#### [What to do]
Each line of the material, from the first through the one containing "[State.poolsOk_iff, State.refuse_pools, State.load_pools]", is to be written out exactly.
***
/-! ### Profiles -/

theorem actProfileSet_pools (profile operation kind roles bound : Byte) (limit label : Word16) (s : State) (h :
    s.poolsOk) :
    (actProfileSet profile operation kind roles bound limit label s).1.poolsOk := by
  unfold actProfileSet
  grind (splits := 20) [State.poolsOk_iff, State.refuse_pools]

theorem actProfileClear_pools (profile : Byte) (s : State) (h : s.poolsOk) : (actProfileClear profile s).1.poolsOk := by
  unfold actProfileClear
  grind (splits := 20) [State.poolsOk_iff, State.refuse_pools]

theorem actProfileQuery_pools (profile : Byte) (s : State) (h : s.poolsOk) : (actProfileQuery profile s).1.poolsOk := by
  unfold actProfileQuery
  grind (splits := 20) [State.poolsOk_iff, State.refuse_pools]

/-! ### Lectures -/

theorem State.load_pools (s : State) (b : LoadBody) (cls : LectureClass) (h : s.poolsOk) :
    (State.load s b cls).poolsOk := by
  unfold State.load
  refine foldl_pools _ _ (fun q r _ hq => ?_) h
  exact hq

theorem actLectureLoad_pools (b : LoadBody) (s : State) (h : s.poolsOk) : (actLectureLoad b s).1.poolsOk := by
  unfold actLectureLoad
  grind (splits := 20) [State.poolsOk_iff, State.refuse_pools, State.load_pools]

theorem actLectureQuery_pools (slot : Byte) (s : State) (h : s.poolsOk) : (actLectureQuery slot s).1.poolsOk := by
  unfold actLectureQuery
  grind (splits := 20) [State.poolsOk_iff, State.refuse_pools]

theorem State.endLecture_pools (s : State) (slot : Nat) (h : s.poolsOk) : (State.endLecture s slot).poolsOk := by
  unfold State.endLecture
  grind (splits := 20) [State.poolsOk_iff, State.presentMarks_pools, State.endOpen_pools, State.enterEnding_pools]

theorem actLectureClose_pools (slot : Byte) (s : State) (h : s.poolsOk) : (actLectureClose slot s).1.poolsOk := by
  unfold actLectureClose
  grind (splits := 20) [State.poolsOk_iff, State.serveClaims_pools, State.closeLecture_pools, State.enterEnding_pools,
    State.refuse_pools, State.endLecture_pools]

theorem actLectureAbort_pools (slot : Byte) (s : State) (h : s.poolsOk) : (actLectureAbort slot s).1.poolsOk := by
  unfold actLectureAbort
  grind (splits := 20) [State.poolsOk_iff, State.serveClaims_pools, State.abort_pools, State.refuse_pools]

theorem State.release_pools (s : State) (slot n : Nat) (h : s.poolsOk) : (State.release s slot n).1.poolsOk := by
  unfold State.release
  grind (splits := 20) [State.poolsOk_iff, State.serveClaims_pools, State.modLecture_pools, State.entriesFreed_pools,
    State.removeEntries_pools]

theorem actLectureRelease_pools (slot : Byte) (segment : Word16) (s : State) (h : s.poolsOk) :
    (actLectureRelease slot segment s).1.poolsOk := by
  unfold actLectureRelease
  grind (splits := 20) [State.poolsOk_iff, State.refuse_pools, State.release_pools]

theorem State.archiveNow_pools (s : State) (slot : Nat) (l : Lecture) (h : s.poolsOk) :
    (State.archiveNow s slot l).1.poolsOk := by
  unfold State.archiveNow
  grind (splits := 20) [State.poolsOk_iff, State.lectureEvent_pools, State.serveClaims_pools,
    State.entriesFreed_pools, State.archive_pools]

theorem actLectureArchive_pools (slot : Byte) (s : State) (h : s.poolsOk) : (actLectureArchive slot s).1.poolsOk := by
  unfold actLectureArchive
  grind (splits := 20) [State.poolsOk_iff, State.refuse_pools, State.archiveNow_pools]

theorem actSegmentQuery_pools (slot : Byte) (segment : Word16) (s : State) (h : s.poolsOk) :
    (actSegmentQuery slot segment s).1.poolsOk := by
  unfold actSegmentQuery
  grind (splits := 20) [State.poolsOk_iff, State.refuse_pools]

theorem State.gapExpire_pools (s : State) (slot : Nat) (r : Role) (h : s.poolsOk) :
    (State.gapExpire s slot r).poolsOk := by
  unfold State.gapExpire
  grind (splits := 20) [State.poolsOk_iff, State.setLecture_pools, State.presentMarks_pools, State.stall_pools,
    State.failover_pools]

theorem State.skewExpire_pools (s : State) (slot : Nat) (h : s.poolsOk) : (State.skewExpire s slot).poolsOk := by
  unfold State.skewExpire
  grind (splits := 20) [State.poolsOk_iff, State.setLecture_pools, State.presentMarks_pools, State.sealSegment_pools]

theorem State.endCuttingRole_pools (s : State) (slot : Nat) (r : Role) (h : s.poolsOk) :
    (State.endCuttingRole s slot r).poolsOk := by
  unfold State.endCuttingRole
  grind (splits := 20) [State.poolsOk_iff, State.setLecture_pools, State.sealSegment_pools]

theorem State.allEnded_pools (s : State) (slot : Nat) (st : LectureState) (h : s.poolsOk) :
    (State.allEnded s slot st).poolsOk := by
  unfold State.allEnded
  grind (splits := 20) [State.poolsOk_iff, State.endOpen_pools, State.closeLecture_pools, State.enterEnding_pools]

theorem State.roleEnd_pools (s : State) (slot : Nat) (r : Role) (h : s.poolsOk) : (State.roleEnd s slot r).poolsOk := by
  unfold State.roleEnd
  grind (splits := 20) [State.poolsOk_iff, State.setLecture_pools, State.presentMarks_pools, State.failover_pools,
    State.endCuttingRole_pools, State.allEnded_pools]

theorem State.lateDrop_pools (s : State) (slot : Nat) (r : Role) (h : s.poolsOk) :
    (State.lateDrop s slot r).poolsOk := by
  unfold State.lateDrop
  grind (splits := 20) [State.poolsOk_iff, State.setLecture_pools, State.failover_pools]

theorem State.overrunDamage_pools (s : State) (slot : Nat) (h : s.poolsOk) : (State.overrunDamage s slot).poolsOk := by
  unfold State.overrunDamage
  grind (splits := 20) [State.poolsOk_iff, State.modLecture_pools]

/-! ### Lanes -/

theorem State.finish_pools (s : State) (h : s.poolsOk) : (State.finish s).poolsOk := by
  unfold State.finish
  grind (splits := 20) [State.poolsOk_iff, State.serveClaims_pools, State.evalLaneFailed_pools, State.settle_pools]

theorem actDispatchSet_pools (floor preemption : Byte) (s : State) (h : s.poolsOk) :
    (actDispatchSet floor preemption s).1.poolsOk := by
  unfold actDispatchSet
  grind (splits := 20) [State.poolsOk_iff, State.refuse_pools, State.finish_pools]

theorem actQueueQuery_pools (selector first : Byte) (s : State) (h : s.poolsOk) :
    (actQueueQuery selector first s).1.poolsOk := by
  unfold actQueueQuery
  grind (splits := 20) [State.poolsOk_iff, State.refuse_pools]

theorem actLaneRemove_pools (lane : Byte) (s : State) (h : s.poolsOk) : (actLaneRemove lane s).1.poolsOk := by
  unfold actLaneRemove
  grind (splits := 20) [State.poolsOk_iff, State.setLane_pools, State.laneEvent_pools, State.clearYield_pools,
    State.laneWithout_pools, State.refuse_pools, State.finish_pools]

theorem actLaneRemoveForce_pools (lane : Byte) (s : State) (h : s.poolsOk) : (actLaneRemoveForce lane s).1.poolsOk := by
  unfold actLaneRemoveForce
  grind (splits := 20) [State.poolsOk_iff, State.returnLaneJob_pools, State.refuse_pools, State.finish_pools,
    actLaneRemove_pools]

theorem State.startTest_pools (s : State) (n : Nat) (h : s.poolsOk) : (State.startTest s n).poolsOk := by
  unfold State.startTest
  grind (splits := 20) [State.poolsOk_iff, State.setLane_pools, State.laneEvent_pools]

theorem actLaneRestore_pools (lane : Byte) (s : State) (h : s.poolsOk) : (actLaneRestore lane s).1.poolsOk := by
  unfold actLaneRestore
  grind (splits := 20) [State.poolsOk_iff, State.refuse_pools, State.finish_pools, State.startTest_pools]

theorem actLaneQuery_pools (lane : Byte) (s : State) (h : s.poolsOk) : (actLaneQuery lane s).1.poolsOk := by
  unfold actLaneQuery
  grind (splits := 20) [State.poolsOk_iff, State.refuse_pools]

theorem State.startFalling_pools (s : State) (g : Nat) (byFault : Bool) (h : s.poolsOk) :
    (State.startFalling s g byFault).poolsOk := by
  unfold State.startFalling
  refine State.groupEvent_pools _ _ _ (State.setGroup_pools _ _ _ (foldl_pools _ _ (fun q n _ hq => ?_) h))
  exact State.laneWithout_pools _ _ _ (State.clearYield_pools _ _ hq)

theorem actGroupOn_pools (group : Byte) (s : State) (h : s.poolsOk) : (actGroupOn group s).1.poolsOk := by
  unfold actGroupOn
  grind (splits := 20) [State.poolsOk_iff, State.setGroup_pools, State.groupEvent_pools, State.refuse_pools]

theorem actGroupOff_pools (group : Byte) (s : State) (h : s.poolsOk) : (actGroupOff group s).1.poolsOk := by
  unfold actGroupOff
  grind (splits := 20) [State.poolsOk_iff, State.refuse_pools, State.finish_pools, State.startFalling_pools]

theorem actGroupOffForce_pools (group : Byte) (s : State) (h : s.poolsOk) : (actGroupOffForce group s).1.poolsOk := by
  unfold actGroupOffForce
  have h1 := foldl_pools (groupLanes group.toNat) s (fun q n _ hq => State.returnLaneJob_pools q n .out hq) h
  have h2 := State.finish_pools _ (State.startFalling_pools _ group.toNat false h1)
  dsimp only
  generalize State.finish _ = t at h2 ⊢
  split
  · exact h
  · split
    · exact h2
    · exact h
    · exact h
    · exact h

theorem State.faultLane_pools (s : State) (n : Nat) (h : s.poolsOk) : (State.faultLane s n).poolsOk := by
  unfold State.faultLane
  grind (splits := 20) [State.poolsOk_iff, State.setLane_pools, State.laneWithout_pools, State.returnLaneJob_pools]

theorem State.takeFault_pools (s : State) (g : Nat) (h : s.poolsOk) : (State.takeFault s g).poolsOk := by
  unfold State.takeFault
  exact State.finish_pools _ (State.raise_pools _ _ (State.startFalling_pools _ _ _
    (foldl_pools _ _ (fun q n _ hq => State.faultLane_pools q n hq) h)))

theorem State.setScratch_pools (s : State) (g : Nat) (x : Option (List Byte)) (h : s.poolsOk) :
    (State.setScratch s g x).poolsOk := by
  unfold State.setScratch
  exact foldl_pools _ _ (fun q n _ hq => State.setLane_pools q _ _ hq) h

theorem State.risingEnd_pools (s : State) (g : Nat) (h : s.poolsOk) : (State.risingEnd s g).poolsOk := by
  unfold State.risingEnd
  have h1 : ∀ q : State, q.poolsOk → ((groupLanes g).foldl (fun q n => q.laneWithout n .out) q).poolsOk :=
    fun q hq => foldl_pools _ q (fun q n _ hq => State.laneWithout_pools q n .out hq) hq
  dsimp only
  split
  · exact h
  · split
    · split
      · exact State.takeFault_pools _ _ (State.setScratch_pools _ _ _ h)
      · exact State.setScratch_pools _ _ _ h
    · exact h
    · exact State.groupEvent_pools _ _ _ (State.setGroup_pools _ _ _ (h1 _ h))

theorem State.fallingEnd_pools (s : State) (g : Nat) (h : s.poolsOk) : (State.fallingEnd s g).poolsOk := by
  unfold State.fallingEnd
  grind (splits := 20) [State.poolsOk_iff, State.setGroup_pools, State.groupEvent_pools, State.setScratch_pools]

theorem State.sanityExpire_pools (s : State) (n : Nat) (h : s.poolsOk) : (State.sanityExpire s n).poolsOk := by
  unfold State.sanityExpire
  grind (splits := 20) [State.poolsOk_iff, State.setLane_pools, State.returnJob_pools, State.overtake_pools,
    State.laneWithout_pools, State.failJob_pools, State.finish_pools, State.job?_lt, State.laneJob_lt]
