/-- The state of the intake and the run once the unit in progress has been broken within its page. -/
structure State.breaks (s t : State) (slot : Nat) (r : Role) (i start : Nat) (c : Buf) (data : List Byte) : Prop where
  calm : t.calm
  run : t.run? slot r = s.run? slot r
  intake : t.intake slot r = { (s.intake slot r).hunt with
    writePos := start + 24 + (s.intake slot r).declared, lastStamp := some (headerStamp (s.intake slot r).header)
    broken := none }
  intakes : ∀ q, q ≠ r → t.intake slot q = s.intake slot q
  notice : .unitNotice ⟨slot, r, headerStamp (s.intake slot r).header, headerKey r (s.intake slot r).header,
    some ⟨false, start, start + 24 + (s.intake slot r).declared⟩⟩ ∈ t.sent
  filling : t.fillingOf (.run slot r) = some i
  buffer : t.buf? i = some { c with data := data, committed := data.length }

theorem suffixBytes_length (good : Bool) (n : Nat) : (suffixBytes good n).length = 8 := rfl

theorem State.breakUnit_breaks {s : State} (hs : s.calm) {slot : Nat} {r : Role} {i start : Nat} {c : Buf}
    {x : IntakeRec} (hx : s.intake slot r = x) (hstart : x.unitStart = some start) (hr : x.received ≤ x.declared)
    (hw : x.writePos = start + 16 + x.received) (hf : s.fillingOf (.run slot r) = some i) (hc : s.buf? i = some c)
    (hl : c.data.length = x.writePos % 4096) (hfit : c.data.length + (x.declared - x.received) + 8 < 4096) :
    s.breaks (s.breakUnit slot r) slot r i start c
      (c.data ++ List.replicate (x.declared - x.received) 0 ++ suffixBytes false x.received) := by
  subst hx
  obtain ⟨bs, hbs⟩ : ∃ bs, bs = List.replicate ((s.intake slot r).declared - (s.intake slot r).received) (0 : Byte)
      ++ suffixBytes false (s.intake slot r).received := ⟨_, rfl⟩
  have len : bs.length = ((s.intake slot r).declared - (s.intake slot r).received) + 8 := by
    rw [hbs, List.length_append, List.length_replicate, suffixBytes_length]
  have rest : brokenRest ((s.intake slot r).asBroken r start false (s.intake slot r).received)
      ((s.intake slot r).writePos - start) = bs := by
    rw [hw, show start + 16 + (s.intake slot r).received - start = 16 + (s.intake slot r).received by omega, hbs]
    exact brokenRest_body hr
  have writes : s.writeBytes slot r bs = (s.putRun slot r bs, []) :=
    State.writeBytes_within hf (fun e => by rw [e] at len; simp at len) (by omega)
  obtain ⟨p, hp⟩ : ∃ p, p = s.putRun slot r bs := ⟨_, rfl⟩
  have put := State.putRun_within hf hc (bs := bs) (by omega)
  have owner : c.owner = .own (.run slot r) ∧ c.state = .filling := by
    obtain ⟨d, hd, hfills⟩ := State.fillingOf_owner hs.sorted hf
    rw [Option.some.inj (hc.symm.trans hd)]
    exact hfills
  have sorted : p.stc.buffers.sorted := by
    rw [hp, put]
    exact Table.sorted_put _ _ _ hs.sorted
  have filling : p.fillingOf (.run slot r) = some i := by
    rw [hp, put]
    exact State.setBuf_fillingOf (s := s.setIntake slot r _) hs.sorted hf owner
  have buffer : p.buf? i = some { c with data := c.data ++ bs } := by
    rw [hp, put]
    exact State.buf?_setBuf_same ..
  have intake : p.intake slot r = { s.intake slot r with
      writePos := start + 24 + (s.intake slot r).declared } := by
    rw [hp, put]
    refine (State.intake_setIntake_same s slot r _).trans ?_
    rw [len, hw, show start + 16 + (s.intake slot r).received
      + ((s.intake slot r).declared - (s.intake slot r).received + 8) = start + 24 + (s.intake slot r).declared by omega]
  have intakes : ∀ q, q ≠ r → p.intake slot q = s.intake slot q := fun q hq => by
    rw [hp, put]
    exact State.intake_setIntake_ne s slot _ hq
  have eq : s.breakUnit slot r = p.noticeUnit slot r (headerStamp (s.intake slot r).header)
      (headerKey r (s.intake slot r).header) false start := by
    simp only [State.breakUnit, hstart, State.completeUnit, show
      ((s.intake slot r).asBroken r start false (s.intake slot r).received).start = start from rfl, rest, writes, hp]
    rfl
  have calm : p.calm := ⟨by rw [hp, put]; exact hs.claims, by rw [hp, put]; exact hs.relocations, sorted⟩
  have run : p.run? slot r = s.run? slot r := by
    rw [hp, put]
    rfl
  rw [eq, State.noticeUnit_eq filling buffer, List.append_assoc, ← hbs]
  refine ⟨⟨calm.1, calm.2, Table.sorted_put _ _ _ sorted⟩, run, ?_, fun q hq => ?_, ?_,
    State.setBuf_fillingOf sorted filling owner, State.buf?_setBuf_same ..⟩
  · refine (State.intake_setIntake_same (p.setBuf i _) slot r _).trans ?_
    rw [intake]
    rfl
  · exact (State.intake_setIntake_ne (p.setBuf i _) slot _ hq).trans (intakes q hq)
  · rw [intake]
    exact List.mem_append_right _ (List.mem_singleton.2 rfl)
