-- ==== Sys2Proof/Machine/State.lean ====
section
/-!
DEFINITION. The state of one OQ6400 package as plain data, and the machine right after reset.

Units of which there are many (cores, dies, contexts, teams, queues) are held in lists keyed by their number; a unit
that is not listed stands at its reset value.  A core is named by its %CORE value (R8) as a natural number.
-/
namespace Sys2Proof.Machine

/-- Why the machine itself could stop.  No event of the manual stops the package. -/
inductive Fault where
  /-- Raised by no step of this model (safe): every unusual event of the manual is a cause with a delivery (R102). -/
  | machineCheck
deriving DecidableEq, Repr

/-- Why a step gives no meaning. -/
inductive Refusal where
  /-- Raised by an arm of `exec` whose instruction has no meaning yet (safe). -/
  | notModelled (mnemonic : String)
deriving DecidableEq, Repr

/-- A cause code (R102). -/
abbrev Cause := BitVec 8

/-- A byte memory: strictly rising addresses, no entry equal to the byte an unlisted address reads as. -/
abbrev Memory := CellList

/-- A program counter: a packet index and a slot (R40). -/
structure Pc where
  pkt : Word
  slot : Nat
deriving DecidableEq, Repr

/-- A thread, by its team's serial number and its %TID. -/
structure ThreadRef where
  team : Nat
  tid : Nat
deriving DecidableEq, Repr

/-- Where an access is performed (R192). -/
inductive Home where
  | dev (pa : Nat)
  | peer (dev : Nat) (wa : Nat)
  | host (a : Nat)
  | scratch (core off : Nat)
deriving DecidableEq, Repr

/-- One memory access of a thread, with the operands it read at issue.  Replay records hold these (R92). -/
inductive Access where
  /-- Load of size bytes at va into registers d.. (R327). -/
  | load (va : DWord) (size d : Nat)
  /-- Non-faulting load, writing predicate pk (R328). -/
  | nfLoad (va : DWord) (size d pk : Nat)
  /-- Store (R327). -/
  | store (va : DWord) (data : List Byte)
  /-- Global atomic (R330). -/
  | amo (va : DWord) (fn : Nat) (ops : List Word) (d ord scope : Nat)
  /-- Scratch load. -/
  | sload (sa : Word) (size d : Nat)
  /-- Scratch store. -/
  | sstore (sa : Word) (data : List Byte)
  /-- Scratch atomic (R332). -/
  | samo (sa : Word) (fn : Nat) (ops : List Word) (d ord scope : Nat)
  /-- LDLK (R332). -/
  | ldlk (sa : Word) (d ord scope : Nat)
  /-- STUL (R332). -/
  | stul (sa : Word) (v : Word) (ord scope : Nat)
  /-- CPY of k bytes (R334). -/
  | cpy (ga : DWord) (sa : Word) (k tag : Nat)
  /-- Part of a fetch block of a context, read from another device (R40, R265); no record holds it. -/
  | fetch (ctx : Nat) (va : DWord) (n : Nat)
  /-- An access of TASK.DONE to a counter or record at another device (R150, R265); no record holds it. -/
  | task (va : DWord) (stage : Nat)
deriving DecidableEq, Repr

/-- What a thread in WAITING lacks when it waits for a bounded structure, or for something in flight, rather than for an operand
or another thread.  Its word issues again when that is there (R83, R101). -/
inductive Room where
  /-- The access cannot be performed yet: a held address, a live range, an earlier access to the same bytes, a full %ACKN or copy
  counter (R196, R206, R224, R228, R338). -/
  | access (a : Access)
  /-- n bytes of scratch of the own core or a member's, at a scratch address, under a live range or with the team away (R338). -/
  | span (sa : Word) (n : Nat)
  /-- A write of a mirror's block (R177). -/
  | mirror (va : DWord)
  /-- A packet that is being fetched. -/
  | packet (pkt : Word)
  /-- The line of a peer that an earlier word of the issue group reads. -/
  | line (dev wa : Nat)
  /-- A place in the engine queue, with a collector to take, and with a region that the word reads, or takes as its range (R235,
  R248, R338). -/
  | engine (take : Bool) (region : Option (Nat × Nat × Bool))
  /-- A place in the walker queue, and the job's record (R341). -/
  | walker (sa : Word)
  /-- A page of the context that a range invalidation or a page lock holds. -/
  | page (va : Nat)
  /-- Queued writes of the core to n bytes at a home. -/
  | queued (h : Home) (n : Nat)
  /-- The answer to an access of TASK.DONE at another device (R150). -/
  | answer
deriving DecidableEq, Repr

/-- What a thread in WAITING waits for (R101).  `word` kinds hold the thread at the word, which it issues again. -/
inductive WaitKind where
  /-- A REJOIN on mask j (R88); released by the thread that completes the mask. -/
  | rejoin (j : Nat)
  /-- A member-mask collective reached with this mask (R89), and where the word stands: the thread may stand at the first word of its
  issue group. -/
  | collective (mask : Word) (at_ : Pc)
  /-- A full-group word reached (R91), and where it stands. -/
  | fullGroup (at_ : Pc)
  /-- SYNC.WAIT or ARRW on object obj for a token (R184). -/
  | sync (obj : Nat) (token : Word)
  /-- CPW of a tag down to n copies (R336). -/
  | cpw (tag n : Nat)
  /-- A lock bit held by another thread (R332). -/
  | lock
  /-- YIELD or SYS.SLEEP until this front cycle of the core (R352, R361). -/
  | timer (sleep : Bool) (until_ : Nat)
  /-- A release at a scope that earlier writes hold back (R195). -/
  | release (scope : Nat)
  /-- SEND.EMARK toward a device (R380). -/
  | marker (dev : Nat)
  /-- FENCE.OPRDY: every pending load of the thread. -/
  | operand
  /-- An operand of the next issue group, which a pending load targets (R57, R101). -/
  | pending
  /-- Room in a bounded structure, or the end of something in flight. -/
  | room (what : Room)
  /-- A task record (R149). -/
  | task (level : Nat)
  /-- A DEFER MMA of the group that has not arrived (R245). -/
  | deferMma
  /-- TOPK.READ queued in the engine (R372); released when it starts. -/
  | engine
  /-- A TASK word whose group, the lanes named, waits for the releases of all of them at a scope (R379). -/
  | together (scope : Nat) (lanes : Word)
deriving DecidableEq, Repr

/-- The states of a thread (R101).  `yielded` is a thread stopped at SYS.PYLD (R124). -/
inductive ThreadStatus where
  | ready
  | waiting (w : WaitKind)
  | parked (cause : Cause)
  | exited
  | yielded
deriving DecidableEq, Repr

/-- What a thread held before the issue group that it is in the middle of: the registers and predicates that the group
uses, and its special registers.  A departure from the group brings them back (R42, R60). -/
structure GroupStart where
  /-- Register, value, and how often it had been written (R204). -/
  regs : List (Nat × Word × Nat)
  /-- Registers that a load in flight targeted: its landing is no effect of the group. -/
  loading : List Nat
  preds : List (Nat × Bool)
  fflags : Word
  fenable : Word
  frm : Word
  seltag : Word
  selg : Word
  epc : Word
  ecause : Word
  stkp : Word
deriving DecidableEq, Repr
***
#### [Answer space]
/-! ### Profiles -/

theorem actProfileSet_pools (profile operation kind roles bound : Byte) (limit label : Word16) (s : State) (h :
    s.poolsOk) :
    (actProfileSet profile operation kind roles bound limit label s).1.poolsOk := by
  unfold actProfileSet
  grind (splits := 20) [State.poolsOk_iff, State.refuse_pools]

theorem actProfileClear_pools (profile : Byte) (s : State) (h : s.poolsOk) : (actProfileClear profile s).1.poolsOk := by
  unfold actProfileClear
  grind (splits := 20) [State.poolsOk_iff, State.refuse_pools]

theorem actProfileQuery_pools (profile : Byte) (s : State) (h : s.poolsOk) : (actProfileQuery profile s).1.poolsOk := by
  unfold actProfileQuery
  grind (splits := 20) [State.poolsOk_iff, State.refuse_pools]

/-! ### Lectures -/

theorem State.load_pools (s : State) (b : LoadBody) (cls : LectureClass) (h : s.poolsOk) :
    (State.load s b cls).poolsOk := by
  unfold State.load
  refine foldl_pools _ _ (fun q r _ hq => ?_) h
  exact hq

theorem actLectureLoad_pools (b : LoadBody) (s : State) (h : s.poolsOk) : (actLectureLoad b s).1.poolsOk := by
  unfold actLectureLoad
  grind (splits := 20) [State.poolsOk_iff, State.refuse_pools, State.load_pools]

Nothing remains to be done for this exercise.